| What is being asked |
Copy out the records so that each line matches the original.

The data below:

/-- An entry of a translation cache (R190): tenant, level of the leaf, virtual page number, and the leaf. -/
structure TlbEntry where
  tenant : Nat
  level : Nat
  page : Nat
  leaf : Word
deriving DecidableEq, Repr

/-- A translation cache (R190): its entries, and the cycle of the last translation fence that covered its walks (R191). -/
structure Tlb where
  entries : List TlbEntry := []
  fencedAt : Nat := 0
deriving DecidableEq, Repr

/-- A tile (R28, R50, R53, R82, R176, R190, R248). -/
structure Tile where
  code : BitVec 4 := 0
  ric : BitVec 5 := 1
  temp : Int := 40
  /-- Since when the conditions for raising and for lowering RIC hold, or since its last step under them (R50). -/
  hotSince : Option Nat := none
  coolSince : Option Nat := none
  emergency : Bool := false
  ce : BitVec 16 := 0
  lastUnit : BitVec 4 := 0
  therm : BitVec 8 := 0
  /-- The corrected errors of each unit, by time (R80): by kind, and above it by bank or band. -/
  errs : Table (List Nat) := []
  pj : Nat := 0
  icache : List CacheLine := []
  tlb : Tlb := {}
  /-- The VTIDs whose entries the network interface caches; what it holds of them is the table's, by the invalidations of R109. -/
  vtids : List Nat := []
  usedBy : Option Nat := none
deriving DecidableEq, Repr

/-! ### The device -/

/-- An entry of the address range table (R58). -/
structure RangeEntry where
  valid : Bool := false
  err : Bool := false
  gran : BitVec 4 := 0
  base : BitVec 26 := 0
  limit : BitVec 26 := 0
  stackSet : BitVec 48 := 0
  sbase : BitVec 20 := 0
deriving DecidableEq, Repr

/-- The corrected errors of a row, by time (R77, R78): of the cells that hold it now, and before it was last retired. -/
structure RowErrors where
  now : List Nat := []
  before : List Nat := []
deriving DecidableEq, Repr

/-- A stack's counters and lists (R77–R81). Lines are named by their line number in the stack. -/
structure Stack where
  ce : BitVec 24 := 0
  ue : BitVec 12 := 0
  retired : BitVec 12 := 0
  spareout : Bool := false
  hotovf : Bool := false
  /-- The quadrant has lost its last rim port after READY (R27). -/
  dark : Bool := false
  /-- The rows of the hot list, and the errors of every row. -/
  hot : List Nat := []
  errs : Table RowErrors := []
  /-- Lines with an uncorrectable error. -/
  bad : List Nat := []
  poisoned : List Nat := []
  /-- The rows retired, one entry for each spare row used. -/
  retiredRows : List Nat := []
deriving DecidableEq, Repr

/-- An accepted host record that has not completed (R87, R90): its number since EN, its 64 bytes, whether and when it has started, the
bytes a COPY has moved, and the time from which a running WAIT reads again. -/
structure HostRecord where
  index : Nat
  /-- The time its queue had EN set, counted (R85). -/
  epoch : Nat := 0
  bytes : BitVec 512
  started : Bool := false
  startAt : Nat := 0
  moved : Nat := 0
  nextAt : Nat := 0
  /-- Since when the host has not answered an access of the record, in core cycles (R103). -/
  hostSince : Option Nat := none
  /-- A DBG record has been forwarded, and its part here is done; modules that still owe an answer, and what the others have answered (R244). -/
  asked : Bool := false
  answered : Bool := false
  owed : BitVec 64 := 0
  sum : Nat := 0
  /-- The queue and number of a DBG record that another module has forwarded. -/
  reply : Nat × Nat := (0, 0)
deriving DecidableEq, Repr

/-- A host command queue (R84–R90). -/
structure HostQueue where
  en : Bool := false
  /-- How often EN has been set. -/
  epoch : Nat := 0
  loc : Bool := false
  size : BitVec 4 := 0
  err : Bool := false
  stop : Bool := false
  port : BitVec 2 := 0
  ten : BitVec 4 := 0
  pfq : Bool := false
  vec : BitVec 11 := 0
  rbase : BitVec 58 := 0
  cbase : BitVec 59 := 0
  notify : BitVec 32 := 0
  head : BitVec 32 := 0
  ctail : BitVec 32 := 0
  /-- Since when record HEAD has been fetched with a wrong CHK (R87). -/
  badSince : Option Nat := none
  /-- NOTIFY was written before READY (R44). -/
  latched : Bool := false
  /-- The time from which record HEAD is fetched again (R87). -/
  fetchAt : Nat := 0
  records : List HostRecord := []
deriving DecidableEq, Repr

/-- The values a TENANT record sets (R92, R127). -/
structure TenantSet where
  min : Nat := 0
  /-- `none` is STATUS.POOL, the value before any TENANT record (R127). -/
  max : Option Nat := none
  prioCap : Nat := 7
  service : Nat := 0
  mask : BitVec 16 := 0xFFFF
  root : Word := 0
deriving DecidableEq, Repr

/-- A tenant (R127, R128): the values in effect, the record waiting to take effect, the stretches of time in which it held tiles, each with its
start, end and tiles, newest first, and the tile-ticks delivered in the last second as of the last turn boundary. -/
structure Tenant where
  set : TenantSet := {}
  pending : Option TenantSet := none
  delivered : List (Int × Int × Nat) := []
  lastSecond : Nat := 0
deriving DecidableEq, Repr

/-- A fault record (R222). -/
structure FaultRecord where
  cause : BitVec 8
  kind : BitVec 8
  strand : BitVec 8
  vtid : BitVec 16
  handle : Word
  tval : Word
  pc : Word
deriving DecidableEq, Repr

/-- A tenant's fault ring (R222) and the records waiting for room in it. -/
structure FaultRing where
  en : Bool := false
  loc : Bool := false
  port : BitVec 2 := 0
  size : BitVec 4 := 0
  vec : BitVec 11 := 0
  fbase : BitVec 59 := 0
  ftail : BitVec 32 := 0
  fhead : BitVec 32 := 0
  waiting : List FaultRecord := []
deriving DecidableEq, Repr

/-- The scheduler parameters (R130). -/
structure SchedParams where
  idleswap : BitVec 16 := 20
  quantum : BitVec 8 := 8
  minres : BitVec 24 := 2000
  turnlen : BitVec 32 := 0x00400000
  thot : BitVec 8 := 92
  tcool : BitVec 8 := 80
  roten : Bool := true
  pqsize : BitVec 16 := 64
  wdog : BitVec 32 := 1000
  schbase : BitVec 26 := 0x2E80000
  schlim : BitVec 26 := 0x3000000
deriving DecidableEq, Repr

/-- The scheduler's counters and its parameters in effect and as written (R130, R131). -/
structure Sched where
  eff : SchedParams := {}
  written : SchedParams := {}
  moves : BitVec 32 := 0
  swaps : BitVec 32 := 0
  tfaults : BitVec 32 := 0
  turn : Nat := 0
  lastTurn : Nat := 0
  rotationAborts : Nat := 0
  /-- Tiles the scheduler prefers when it places a gang; any free tile may be taken (R123). -/
  placeOrder : List Nat := []
deriving DecidableEq, Repr

/-- A context move in progress (R134): the context, its old and new tile. -/
structure Move where
  ctx : Nat
  old : Nat
  new : Nat
  other : Option Nat
deriving DecidableEq, Repr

End of The data.

| Task output |
/-- An entry of a translation cache (R190): tenant, level of the leaf, virtual page number, and the leaf. -/
structure TlbEntry where
  tenant : Nat
  level : Nat
  page : Nat
  leaf : Word
deriving DecidableEq, Repr

/-- A translation cache (R190): its entries, and the cycle of the last translation fence that covered its walks (R191). -/
structure Tlb where
  entries : List TlbEntry := []
  fencedAt : Nat := 0
deriving DecidableEq, Repr

/-- A tile (R28, R50, R53, R82, R176, R190, R248). -/
structure Tile where
  code : BitVec 4 := 0
  ric : BitVec 5 := 1
  temp : Int := 40
  /-- Since when the conditions for raising and for lowering RIC hold, or since its last step under them (R50). -/
  hotSince : Option Nat := none
  coolSince : Option Nat := none
  emergency : Bool := false
  ce : BitVec 16 := 0
  lastUnit : BitVec 4 := 0
  therm : BitVec 8 := 0
  /-- The corrected errors of each unit, by time (R80): by kind, and above it by bank or band. -/
  errs : Table (List Nat) := []
  pj : Nat := 0
  icache : List CacheLine := []
  tlb : Tlb := {}
  /-- The VTIDs whose entries the network interface caches; what it holds of them is the table's, by the invalidations of R109. -/
  vtids : List Nat := []
  usedBy : Option Nat := none
deriving DecidableEq, Repr

/-! ### The device -/

/-- An entry of the address range table (R58). -/
structure RangeEntry where
  valid : Bool := false
  err : Bool := false
  gran : BitVec 4 := 0
  base : BitVec 26 := 0
  limit : BitVec 26 := 0
  stackSet : BitVec 48 := 0
  sbase : BitVec 20 := 0
deriving DecidableEq, Repr

/-- The corrected errors of a row, by time (R77, R78): of the cells that hold it now, and before it was last retired. -/
structure RowErrors where
  now : List Nat := []
  before : List Nat := []
deriving DecidableEq, Repr

/-- A stack's counters and lists (R77–R81). Lines are named by their line number in the stack. -/
structure Stack where
  ce : BitVec 24 := 0
  ue : BitVec 12 := 0
  retired : BitVec 12 := 0
  spareout : Bool := false
  hotovf : Bool := false
  /-- The quadrant has lost its last rim port after READY (R27). -/
  dark : Bool := false
  /-- The rows of the hot list, and the errors of every row. -/
  hot : List Nat := []
  errs : Table RowErrors := []
  /-- Lines with an uncorrectable error. -/
  bad : List Nat := []
  poisoned : List Nat := []
  /-- The rows retired, one entry for each spare row used. -/
  retiredRows : List Nat := []
deriving DecidableEq, Repr

/-- An accepted host record that has not completed (R87, R90): its number since EN, its 64 bytes, whether and when it has started, the
bytes a COPY has moved, and the time from which a running WAIT reads again. -/
structure HostRecord where
  index : Nat
  /-- The time its queue had EN set, counted (R85). -/
  epoch : Nat := 0
  bytes : BitVec 512
  started : Bool := false
  startAt : Nat := 0
  moved : Nat := 0
  nextAt : Nat := 0
  /-- Since when the host has not answered an access of the record, in core cycles (R103). -/
  hostSince : Option Nat := none
  /-- A DBG record has been forwarded, and its part here is done; modules that still owe an answer, and what the others have answered (R244). -/
  asked : Bool := false
  answered : Bool := false
  owed : BitVec 64 := 0
  sum : Nat := 0
  /-- The queue and number of a DBG record that another module has forwarded. -/
  reply : Nat × Nat := (0, 0)
deriving DecidableEq, Repr

/-- A host command queue (R84–R90). -/
structure HostQueue where
  en : Bool := false
  /-- How often EN has been set. -/
  epoch : Nat := 0
  loc : Bool := false
  size : BitVec 4 := 0
  err : Bool := false
  stop : Bool := false
  port : BitVec 2 := 0
  ten : BitVec 4 := 0
  pfq : Bool := false
  vec : BitVec 11 := 0
  rbase : BitVec 58 := 0
  cbase : BitVec 59 := 0
  notify : BitVec 32 := 0
  head : BitVec 32 := 0
  ctail : BitVec 32 := 0
  /-- Since when record HEAD has been fetched with a wrong CHK (R87). -/
  badSince : Option Nat := none
  /-- NOTIFY was written before READY (R44). -/
  latched : Bool := false
  /-- The time from which record HEAD is fetched again (R87). -/
  fetchAt : Nat := 0
  records : List HostRecord := []
deriving DecidableEq, Repr

/-- The values a TENANT record sets (R92, R127). -/
structure TenantSet where
  min : Nat := 0
  /-- `none` is STATUS.POOL, the value before any TENANT record (R127). -/
  max : Option Nat := none
  prioCap : Nat := 7
  service : Nat := 0
  mask : BitVec 16 := 0xFFFF
  root : Word := 0
deriving DecidableEq, Repr

/-- A tenant (R127, R128): the values in effect, the record waiting to take effect, the stretches of time in which it held tiles, each with its
start, end and tiles, newest first, and the tile-ticks delivered in the last second as of the last turn boundary. -/
structure Tenant where
  set : TenantSet := {}
  pending : Option TenantSet := none
  delivered : List (Int × Int × Nat) := []
  lastSecond : Nat := 0
deriving DecidableEq, Repr

/-- A fault record (R222). -/
structure FaultRecord where
  cause : BitVec 8
  kind : BitVec 8
  strand : BitVec 8
  vtid : BitVec 16
  handle : Word
  tval : Word
  pc : Word
deriving DecidableEq, Repr

/-- A tenant's fault ring (R222) and the records waiting for room in it. -/
structure FaultRing where
  en : Bool := false
  loc : Bool := false
  port : BitVec 2 := 0
  size : BitVec 4 := 0
  vec : BitVec 11 := 0
  fbase : BitVec 59 := 0
  ftail : BitVec 32 := 0
  fhead : BitVec 32 := 0
  waiting : List FaultRecord := []
deriving DecidableEq, Repr

/-- The scheduler parameters (R130). -/
structure SchedParams where
  idleswap : BitVec 16 := 20
  quantum : BitVec 8 := 8
  minres : BitVec 24 := 2000
  turnlen : BitVec 32 := 0x00400000
  thot : BitVec 8 := 92
  tcool : BitVec 8 := 80
  roten : Bool := true
  pqsize : BitVec 16 := 64
  wdog : BitVec 32 := 1000
  schbase : BitVec 26 := 0x2E80000
  schlim : BitVec 26 := 0x3000000
deriving DecidableEq, Repr

/-- The scheduler's counters and its parameters in effect and as written (R130, R131). -/
structure Sched where
  eff : SchedParams := {}
  written : SchedParams := {}
  moves : BitVec 32 := 0
  swaps : BitVec 32 := 0
  tfaults : BitVec 32 := 0
  turn : Nat := 0
  lastTurn : Nat := 0
  rotationAborts : Nat := 0
  /-- Tiles the scheduler prefers when it places a gang; any free tile may be taken (R123). -/
  placeOrder : List Nat := []
deriving DecidableEq, Repr

/-- A context move in progress (R134): the context, its old and new tile. -/
structure Move where
  ctx : Nat
  old : Nat
  new : Nat
  other : Option Nat
deriving DecidableEq, Repr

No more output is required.